BRIII's Rendition.

me!

True happiness is what you make of it. Perception is key to living life happily.




Random thoughts.

What is sad is that I allow you to enter my mind with doubt and confusion when I feel like I’ve got it all right. You hit me with questions I myself can’t answer because I cannot find that answer in anyone else or don’t want to. Whether it be from the insecurities life brings me or anything that hits me in the heart, you know just what to say to make me question all my decisions. I hate it. Stop but dont stop.

I’m sorry this had to happen. I’m sorry you couldn’t tell me. I’m sorry that I couldn’t be there to help any of the situations that occurred. Ultimately, I feel like it was all my fault. I feel like a failure and that you were the one that told me that. Whenever I think about it, I wanted to ask you every question that popped up in my mind and just be open like we’ve always been and still have that connection we did before. But considering the circumstances, I can no longer think the same way. I can’t go back to that time. I can’t trust you the same way. I miss you, and I’m sad everything ended the way it did.

Thinking can be a very difficult, yet neccessary process. I think too much about everything. Though slow with recent events, I think of everything and relate it to the past. History is my forte. I know how to analyze the events that currently occur from then and learn from then. I can’t help it. I’m slow cause my mind is elsewhere for the most part. Thinking about other things…….

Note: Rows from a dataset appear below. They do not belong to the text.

/-- Is the placement of a START valid: tiller and width in range, an address that is one, every module live? -/
def State.placeOk (s : State) (d : Bytes) : Bool :=
  (dPlace d != 1 || decide (dTiller d < 96)) && (dPlace d != 3 || decide (dTiller d ≤ 96)) && (dPlace d != 2 || decide (leAt d 24 8 < 2 ^ 50)) &&
  (s.startMods d).all fun m => m == s.me || s.isLive m

/-- Tillers of the members on one module; 255 stands for the tiller at the page of ARG0. -/
def State.startTillers (s : State) (d : Bytes) : List Nat :=
  if dPlace d = 0 then [s.leastLoaded]
  else if dPlace d = 1 then [dTiller d]
  else if dPlace d = 2 then [255]
  else
    let w := if dTiller d = 0 then 96 else dTiller d
    (List.range w).map fun j => j * 96 / w

/-- The tillers as this module takes them. -/
def State.tillersHere (s : State) (ts args : List Nat) : List Nat :=
  ts.map fun t => if t = 255 then s.tillerAt ((args.headD 0) / 4096 % 2 ^ 38) else t

/-- A START begins: its members here are created, those elsewhere are sent to their modules (R284). -/
def State.startBegin (s : State) (ld r : Nat) (d : Bytes) : State :=
  let ms := s.startMods d
  let ts := s.startTillers d
  let k := ts.length
  let count := ms.length * k
  let args := dArgs d ++ [dTag d]
  let i := s.nextId + 1
  let left := ms.zipIdx.flatMap fun m => (List.range k).map fun j => (m.2 * k + j, m.1)
  let s := ({ s with nextId := i }).onTlr fun t => { t with descs := put t.descs i { ld := ld, ring := r, raw := d, t0 := s.now, left := left, ends := [] } }
  let s := s.headDone ld r
  s.each ms.zipIdx fun s m =>
    if m.1 = s.me then s.startMembers s.me i ld (dSheaf d) (dLabel d) count (m.2 * k) (s.tillersHere ts args) args
    else s.copyTo m.1 (.start i ld (dSheaf d) ts (m.2 * k) count (dLabel d) args)

/-- A START with valid fields: it begins, or waits for a context (chapter 8, case 'When a START finds no context free'). -/
def State.startTry (s : State) (ld r : Nat) (d : Bytes) : State :=
  let here := if (s.startMods d).contains s.me then (s.startTillers d).length else 0
  if here = 0 ∨ s.admitsCtx s.me ld (dSheaf d) here then s.startBegin ld r d
  else if (s.ring ld r).waitCtx then s
  else ((s.setRing ld r fun q => { q with waitCtx := true }).bump cntTlr 3 1).post 0x0806 []

/-- Is a handle that of a loaded query sheaf? -/
def State.querySheaf (s : State) (h : Nat) : Bool := match look s.tlr.sheaves h with
  | some q => q.kind == 2 && !q.unloading
  | none => false

/-- A START with a legal descriptor: one whose sheaf or placement is refused posts status 3 at once, and none of its members starts. -/
def State.startHead (s : State) (ld r : Nat) (d : Bytes) : State :=
  if !s.querySheaf (dSheaf d) then s.postHead ld r d 3 1 0
  else if !s.placeOk d then s.postHead ld r d 3 2 0
  else s.startTry ld r d

/-- DESC_START (R283, R284, R287): the START at the head of a ring. -/
def execDescStart (ld : Fin 64) (r : Fin 4) (s : State) : Outcome := .next <|
  match s.headDesc ld r with
  | none => s
  | some d =>
    if descOk d && dOp d != 1 then s
    else if !descOk d then s.postHead ld r d 3 3 0
    else s.startHead ld r d

/-- Members that wait here for a context, sent by other portals, start in arrival order while they are admitted. -/
def State.startPump (s : State) : Nat → State
  | 0 => s
  | f + 1 =>
    match s.tlr.startQ with
    | [] => s
    | w :: t =>
      if s.admitsCtx w.portal w.ld w.sheaf 1 then
        ((s.onTlr fun q => { q with startQ := t }).startMembers w.portal w.desc w.ld w.sheaf w.label w.count w.member [w.tiller] w.args).startPump f
      else s

/-- DESC_START_RESUME (chapter 8, case 'When a START finds no context free'): a waiting START proceeds once it is admitted; one whose sheaf is no
longer loaded is refused (R270). -/
def execDescStartResume (ld : Fin 64) (r : Fin 4) (s : State) : Outcome := .next <|
  let s := s.startPump s.tlr.startQ.length
  match s.headDesc ld r with
  | some d => if (s.ring ld r).waitCtx then s.startHead ld r d else s
  | none => s

/-- The live descriptors of a ring with a tag. -/
def State.tagged (s : State) (ld r tag : Nat) : List (Nat × DescLive) :=
  s.tlr.descs.filter fun e => e.2.ld == ld && e.2.ring == r && dTag e.2.raw == tag && !e.2.left.isEmpty

/-- Post the completion of the CANCEL at the head of a ring once every descriptor that it cancels has ended, with the number of contexts that it
cancelled (R285). -/
def State.cancelEnd (s : State) (ld r : Nat) : State :=
  match (s.ring ld r).cancel, s.headDesc ld r with
  | some k, some d =>
    if k.1.any fun i => (look s.tlr.descs i).any fun q => !q.left.isEmpty then s else s.postHead ld r d 0 0 k.2
  | _, _ => s

/-- DESC_CANCEL (R285): ends every live context of the ring that carries the tag and completes with their number. -/
def execDescCancel (ld : Fin 64) (r : Fin 4) (s : State) : Outcome := .next <|
  match s.headDesc ld r with
  | none => s
  | some d =>
    if !(descOk d && dOp d == 2) then s
    else if (s.ring ld r).cancel.isSome then s.cancelEnd ld r
    else
      let l := (s.tagged ld r (dTag d)).map Prod.fst
      ((s.setRing ld r fun q => { q with cancel := some (l, 0) }).each l fun s i => s.cancelAll i).cancelEnd ld r

/-- DESC_BARRIER (R285): accepted only after every earlier descriptor of its ring has completed. -/
def execDescBarrier (ld : Fin 64) (r : Fin 4) (s : State) : Outcome := .next <|
  match s.headDesc ld r with
  | none => s
  | some d =>
    if !(descOk d && dOp d == 3) then s
    else if s.tlr.descs.any fun e => e.2.ld == ld.val && e.2.ring == r.val then s
    else s.postHead ld r d 0 0 0

/-! ## An LD's reset (chapter 8, case 'When the LD that started a context is reset') -/

/-- Every context of an LD ends without a completion, and its ring registers return to their reset values. -/
def State.tlrResetLd (s : State) (ld : Nat) : State :=
  let mine := s.tlr.descs.filter fun e => e.2.ld == ld
  let s := s.each mine fun s e => s.copyAll ((e.2.left.map Prod.snd).eraseDups) (.cancel e.1)
  let gone := s.tlr.ctxs.filter fun e => e.2.portal == s.me && e.2.ld == some ld
  let s := s.each gone fun s e => s.ctxGone e.1 e.2
  let s := s.onTlr fun t => { t with descs := t.descs.filter (fun e => e.2.ld != ld), rings := t.rings.filter fun e => e.1 / 4 != ld }
  { s with regs := s.regs.filter fun e => !(e.1 / 2 ^ 32 == 1 + ld && decide (0x990000 ≤ e.1 % 2 ^ 32 ∧ e.1 % 2 ^ 32 < 0x9A0000)) }

/-! ## Slow and failed tillers (R294 to R296) -/

/-- TILLER_SHARE_REDUCE (R294): a step rate that has stayed below 85 % of the mean of its peers. -/
def execTillerShareReduce (n : Fin 96) (ratio : Fin 4096) (s : State) : Outcome := .next <|
  if s.tlrBad n || (s.tiller n).reduced || decide (100 * ratio.val ≥ 85 * 4096) then s
  else ((s.setTiller n fun t => { t with reduced := true, ratio := ratio }).intr (tlrReg n 0x28) 1).post 0x0804 []

/-- TILLER_RESTORE (R294): a rate that has stayed above 90 %. -/
def execTillerRestore (n : Fin 96) (ratio : Fin 65536) (s : State) : Outcome := .next <|
  if !(s.tiller n).reduced || decide (100 * ratio.val ≤ 90 * 4096) then s
  else s.setTiller n fun t => { t with reduced := false, ratio := ratio }

/-- Move a context of a tiller that is out to the neighbour, swapped out. -/
def State.moveCtx (s : State) (c : Nat) (x : Ctx) : State :=
  let s := if x.resident then s.swapOut c else s
  match look s.tlr.ctxs c with
  | some y => s.setCtx c { y with tiller := s.tlrFor x.tiller }
  | none => s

It was nice having lunch with you. I couldn’t have thought of a better person to learn from. I wish I could help you though. I wish I could do more for you. College scares me and you made it that much easier to think about. It’s something that has weighed on my mind for a while. My insecurities about all of it just unloaded on you. in one lunch. Thank you for everything :) I’ll keep in touch for sure.

I’m writing back soon promise. :) I know Ill be homesick too.

Stay waaanderfulll. You’ve been wonderful and I’m lucky to have you. :D

I really know youll be okay (: You are a strong and wonderful young woman that I know can overcome this obstacle. Be the kind and caring person you have always been and people will continue to surround you with that same compassion you show.